But it is Christianity which is at once the original bond of European unity, and the source of the spiritual ideals and the attitude to life which inspired our civilization. The enemies of Europe recognize this fact more clearly than we do ourselves, and that is why Christianity is everywhere the first object of Communist attacks, and why the creation of a materialist ideology and a new moral attitude is regarded by the Russian government as essential to the success of the Communist experiment.[35]

The undermining of the spiritual bond of Europe and its substitution with ideologies has had numerous profound affects on European culture, in addition to the loss of religious fervor and the destruction of Europe itself.[36]  First, it has led to substitute religions. God created us to find religion, to find Him. Man without true religion is empty.  He finds himself devoid of something, but that something remains elusive.  He will seek until he finds either true religion or a substitute that temporarily fills the void. “The ordinary man will never stand for nihilism: it is against all his healthier instincts,” Dawson wrote in 1955.[37] To find his substitute, man turns in many directions: utopianism, drugs, and cults, “leaving the enemy in possession of the field.”[38]

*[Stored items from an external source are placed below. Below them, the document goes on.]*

-- ==== Sys2Proof/Syntax.lean ====
section
/-! DEFINITION. The commands of the block: one constructor per row of spec/opcode_table.json, with the
operands the row takes from outside the block (log 1, log 4, DESIGN CHOICE). -/

namespace Sys2Proof

/-- Guard of a long-format word: PINV in bit [30], PRED in [29:27] (R132, R137). -/
structure Guard where
  pinv : Bool
  pred : Fin 8
  deriving DecidableEq, Repr

/-- What the fabric answers to a read of host memory: the bytes, or a RESP code other than OK (R288). -/
inductive Reply where
  | ok (data : List Byte)
  | bad (resp : BitVec 3)
  deriving DecidableEq, Repr

/-- Who reaches an Almanac register: the host through an indirect pair, the furrow on engine g, or a
debug peek (R360, R361, R401). -/
inductive AlmParty where
  | host (rid : Rid)
  | furrow (g : Fin 96)
  | peek
  deriving DecidableEq, Repr

/-- Who reaches a drill register: the furrow on engine g, or the debugger on Field f (R310, R314). -/
inductive DrillWriter where
  | furrow (g : Fin 96)
  | debug (f : Fin 4)
  deriving DecidableEq, Repr

/-- The run registers of a drill (R310). -/
inductive RunReg where
  | dwin | dmode | ddiv | dcnt
  deriving DecidableEq, Repr

/-- What a reset release acts on (R408). -/
inductive ResetTarget where
  | block
  | field (f : Fin 4)
  | engine (g : Fin 96)
  deriving DecidableEq, Repr

/-- Run control target: an engine or the supervisor (R450, R453). -/
inductive RunTarget where
  | engine (g : Fin 96)
  | sup
  deriving DecidableEq, Repr

/-- One valid beat of a stream ingress (R269), its 64 bytes in `data`; `freed` counts the entries of the ingress buffer that the distributor
has read since the beat before (R271). -/
structure Beat where
  sop : Bool
  eop : Bool
  nb : BitVec 6
  err : Bool
  queue : BitVec 8
  ts : BitVec 80
  data : List Byte
  freed : Nat
  deriving DecidableEq, Repr

/-- Consecutive valid beats of a stream ingress, those of a packet among them (R269, R270). -/
structure Packet where
  beats : List Beat
  deriving DecidableEq, Repr

/-- What a Field's supervision firmware has of one end in one cycle (R333, R335, R340): the sense words
of its dwells. `v` and `i` are the words of dwell 6, `b`, for a B end, those of its continuity dwell, `programme` the samples sent to the end
in dwell 6. A word that is not given carries no VALID. -/
structure EndObs where
  endNo : Nat
  v : List Word
  i : List Word
  b : List Word
  programme : List Word
  deriving DecidableEq, Repr

/-- What a Field's supervision firmware has of one cycle: its ends, and the level of the rack alarm pin (R331, R335). -/
structure CycleObs where
  ends : List EndObs
  rack : Bool
  deriving DecidableEq, Repr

Second, the substitute of ideology for true religion has yielded to the unwieldiness and ultimate tyranny of science and technology.  If Christianity cannot delimit the growth of technology, providing the scientists with an ethical understanding of the world, technology soon masters man. “He becomes a subordinate part of the great mechanical system that his scientific genius has created,” Dawson lamented. “In the same way, the economic process, which led to the exploitation of the world by man and the vast increase of his material resources, ends in the subjection of man to the rule of the machine and the mechanisation of human life.”[39]  Romano Guardini stated the problem equally well.  Man could work with nature, or he could seek to dominate it.  Of the first type of technology, “the aim is to penetrate, to move within, to live with,” Guardini argued. “The other, however, unpacks, tears apart, arranges in compartments, takes over and rules.”[40]  The dominating kind of technology, though, soon takes on a life of its own, and man loses his control over it and becomes subsumed by it. “It is destructive because it is not under human control,” Guardini concluded. “It is surging ahead of unleashed forces that have not yet been mastered, raw material that has not yet been put together, given a living and spiritual form, and related to humanity.”[41]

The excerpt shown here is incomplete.